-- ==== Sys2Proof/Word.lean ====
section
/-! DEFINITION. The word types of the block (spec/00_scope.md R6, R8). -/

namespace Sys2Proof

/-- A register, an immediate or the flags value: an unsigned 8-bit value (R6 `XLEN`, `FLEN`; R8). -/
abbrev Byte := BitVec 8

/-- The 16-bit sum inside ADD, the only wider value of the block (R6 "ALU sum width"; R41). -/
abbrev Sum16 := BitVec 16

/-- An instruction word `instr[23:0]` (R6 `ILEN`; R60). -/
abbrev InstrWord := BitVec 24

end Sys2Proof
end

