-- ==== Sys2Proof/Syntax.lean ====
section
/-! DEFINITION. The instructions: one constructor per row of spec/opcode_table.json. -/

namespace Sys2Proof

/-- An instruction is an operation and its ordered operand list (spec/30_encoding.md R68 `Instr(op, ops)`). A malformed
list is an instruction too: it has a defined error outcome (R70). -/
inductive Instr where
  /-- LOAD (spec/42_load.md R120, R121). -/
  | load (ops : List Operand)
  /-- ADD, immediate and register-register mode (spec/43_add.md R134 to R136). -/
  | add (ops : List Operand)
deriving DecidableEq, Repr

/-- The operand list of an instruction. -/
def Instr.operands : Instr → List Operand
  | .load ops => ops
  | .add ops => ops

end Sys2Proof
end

--*--

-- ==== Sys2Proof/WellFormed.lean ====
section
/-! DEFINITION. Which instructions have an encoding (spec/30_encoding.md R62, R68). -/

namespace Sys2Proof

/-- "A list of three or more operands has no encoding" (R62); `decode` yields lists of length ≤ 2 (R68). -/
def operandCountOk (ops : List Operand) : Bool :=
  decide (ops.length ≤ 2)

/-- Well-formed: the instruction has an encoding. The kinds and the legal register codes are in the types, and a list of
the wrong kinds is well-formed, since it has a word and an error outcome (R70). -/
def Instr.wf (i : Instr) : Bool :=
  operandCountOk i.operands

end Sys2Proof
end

--*--

Respond with one number, namely the count of lines in the entries above that hold the word "length".

2